I have had two parents contact me recently about the diagnosis of muscular dystrophy given their children when only genetic tests were done. Both of the physicians who made the diagnosis were geneticists, who apparently had not had neuromuscular training. When the doctors were asked about doing muscle biopsies they both said "No". My guess is that they did not have the training to do these and probably did not have labs where the muscle tissue could be processed.

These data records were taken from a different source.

-- ==== Sys2Proof/Tests/Slice0.lean ====
section
/-! SUPPORT. Small tests: well-formedness, frames, worked values of the manual, and for each statement with hypotheses a
concrete state and operands that meet them, clause by clause. -/

namespace Sys2Proof.Tests

open Sys2Proof Sys2Proof.Machine

set_option Elab.async false

/-! ### Commands and frames -/

theorem test_wf_readings : Instr.wellFormed (.temperatureReading (-41)) = false ∧ Instr.wellFormed (.temperatureReading 126) = false ∧
    Instr.wellFormed (.temperatureReading (-40)) = true ∧ Instr.wellFormed (.temperatureReading 125) = true := by decide

theorem test_wf_startUpReadings : Instr.wellFormed (.startUpReading (-41)) = false ∧
    Instr.wellFormed (.startUpReading 126) = false ∧ Instr.wellFormed (.startUpReading 125) = true := by decide

theorem test_wf_longMessage : bodyFits (List.replicate 301 0) = false ∧ bodyFits (List.replicate 300 0) = true := by
  decide +kernel

theorem test_wf_msg : Instr.wellFormed (.msg .a 0 0 false (List.replicate 301 0)) = false := by decide +kernel

theorem test_noTableWord : decodeTableWord 32 5 = none ∧ State.withFetchWord State.reset 32 5 = State.reset := ⟨rfl, rfl⟩

/-- The check value of CRC-32: the ASCII digits 1 to 9 give CBF43926h. -/
theorem test_crc : crc32 [0x31, 0x32, 0x33, 0x34, 0x35, 0x36, 0x37, 0x38, 0x39] = 0xCBF43926#32 := by decide +kernel

/-- A TRAIN of revision 1, header and body as Table 8-2 lays them out, and the same with a bit of the body changed. -/
theorem test_trainFrame :
    decodeFrame .a ([4, 0, 0, 0, 0, 0, 1, 0, 1] ++ leBytes 4 (crc32 [4, 0, 0, 0, 0, 0, 1, 0, 1]).toNat) = .train .a 1 ∧
    decodeFrame .a ([4, 0, 0, 0, 0, 0, 1, 0, 3] ++ leBytes 4 (crc32 [4, 0, 0, 0, 0, 0, 1, 0, 1]).toNat) = .badFrame .a := by
  decide +kernel

/-- A READ of 8 blocks from block 7 with tag 9: the 12 bytes of Table 9-1 in a MSG frame. -/
theorem test_readFrame :
    let body : List Byte := [1, 9, 8, 0, 7, 0, 0, 0, 0, 0, 0, 0]
    decodeFrame .b ([1, 5, 3, 0, 0, 1, 12, 0] ++ body ++ leBytes 4 (crc32 ([1, 5, 3, 0, 0, 1, 12, 0] ++ body)).toNat) =
        .msg .b 5 3 true body ∧ parseBody body = .memory (.read 7 8) := by
  decide +kernel

/-- A kind the processor does not send, and an ACK with a body, are bad frames (R134). -/
theorem test_badKinds :
    decodeFrame .a ([5, 0, 0, 0, 0, 0, 0, 0] ++ leBytes 4 (crc32 [5, 0, 0, 0, 0, 0, 0, 0]).toNat) = .badFrame .a ∧
    decodeFrame .a ([2, 0, 0, 0, 0, 0, 1, 0, 0] ++ leBytes 4 (crc32 [2, 0, 0, 0, 0, 0, 1, 0, 0]).toNat) = .badFrame .a := by
  decide +kernel

/-- Table 1-2. -/
theorem test_mapping : (rowOf 1234567, (bankOf 1234567).val, columnOf 1234567) = (1205, 10, 7) ∧ granuleOf 1234567 = 602 := by
  decide

/-- Section 4.9: the three ATOMICs, the second a COMPARE-SWAP that fails on a block classified OK and stores nothing. -/
theorem test_atomics :
    atomicNew .fetchAdd 18446744073709551610 10 0 = 4 ∧ atomicNew .compareSwap 4 5 900 = 4 ∧
    atomicStoresNothing .compareSwap 4 5 .ok = true ∧ atomicNew .compareSwap 4 4 900 = 900 ∧
    atomicStoresNothing .compareSwap 4 5 .corrected = false := by decide +kernel
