-- ==== Sys2Proof/Laws/State.lean ====
section
/-!
SUPPORT. Laws/State.lean: what each primitive update of the state leaves in each field, one lemma per field, so that
no later proof unfolds a record update.
-/

namespace Sys2Proof.Machine

/-! ## `emit` -/

@[simp] theorem emit_en (b : Byte) (s : State) : (emit b s).en = s.en := rfl
@[simp] theorem emit_conn (b : Byte) (s : State) : (emit b s).conn = s.conn := rfl
@[simp] theorem emit_firstConnect (b : Byte) (s : State) :
    (emit b s).firstConnect = s.firstConnect := rfl
@[simp] theorem emit_hsStarted (b : Byte) (s : State) : (emit b s).hsStarted = s.hsStarted := rfl
@[simp] theorem emit_stage (b : Byte) (s : State) : (emit b s).stage = s.stage := rfl
@[simp] theorem emit_rxSeq (b : Byte) (s : State) : (emit b s).rxSeq = s.rxSeq := rfl
@[simp] theorem emit_txSeq (b : Byte) (s : State) : (emit b s).txSeq = s.txSeq := rfl
@[simp] theorem emit_retries (b : Byte) (s : State) : (emit b s).retries = s.retries := rfl
@[simp] theorem emit_now (b : Byte) (s : State) : (emit b s).now = s.now := rfl
@[simp] theorem emit_lastRecvTime (b : Byte) (s : State) :
    (emit b s).lastRecvTime = s.lastRecvTime := rfl
@[simp] theorem emit_lastSendTime (b : Byte) (s : State) :
    (emit b s).lastSendTime = s.lastSendTime := rfl
@[simp] theorem emit_lastByteTime (b : Byte) (s : State) :
    (emit b s).lastByteTime = s.lastByteTime := rfl
@[simp] theorem emit_df (b : Byte) (s : State) : (emit b s).df = s.df := rfl
@[simp] theorem emit_rxfb (b : Byte) (s : State) : (emit b s).rxfb = s.rxfb := rfl
@[simp] theorem emit_tx (b : Byte) (s : State) : (emit b s).tx = s.tx := rfl
@[simp] theorem emit_taskq (b : Byte) (s : State) : (emit b s).taskq = s.taskq := rfl
@[simp] theorem emit_active (b : Byte) (s : State) : (emit b s).active = s.active := rfl
@[simp] theorem emit_sfifo (b : Byte) (s : State) : (emit b s).sfifo = s.sfifo := rfl
@[simp] theorem emit_evt (b : Byte) (s : State) : (emit b s).evt = s.evt := rfl
@[simp] theorem emit_err (b : Byte) (s : State) : (emit b s).err = s.err := rfl
@[simp] theorem emit_settings (b : Byte) (s : State) : (emit b s).settings = s.settings := rfl
@[simp] theorem emit_operands (b : Byte) (s : State) : (emit b s).operands = s.operands := rfl
@[simp] theorem emit_baudPending (b : Byte) (s : State) :
    (emit b s).baudPending = s.baudPending := rfl
@[simp] theorem emit_pendingBaud (b : Byte) (s : State) :
    (emit b s).pendingBaud = s.pendingBaud := rfl
@[simp] theorem emit_curBaud (b : Byte) (s : State) : (emit b s).curBaud = s.curBaud := rfl
@[simp] theorem emit_rxq (b : Byte) (s : State) : (emit b s).rxq = s.rxq := rfl
@[simp] theorem emit_scratch (b : Byte) (s : State) : (emit b s).scratch = s.scratch := rfl
@[simp] theorem emit_crc (b : Byte) (s : State) : (emit b s).crc = s.crc := rfl
@[simp] theorem emit_env (b : Byte) (s : State) :
    (emit b s).env = { s.env with txout := s.env.txout ++ [b] } := rfl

No diagnosis of a potentially fatal disorder or any other disorder should be made just in a genetics lab. A great deal can go wrong, including human error or lab equipment problems. Fortunately, one of the mothers agreed to take her child to Mayo Clinic, the only place I will send neuromuscular patients in the U.S. I have not heard from the other parent, but am afraid she is not willing to challenge the doctor, even though it is not because of the expense involved in making the trip to Mayo Clinic. Yes, we have many more genetic tests than we did in the past, but a complete physical examination, the blood test, CPK, and a muscle biopsy are still necessary before a specific diagnosis should ever be made when there is muscle weakness and signs of a neuromuscular disorder.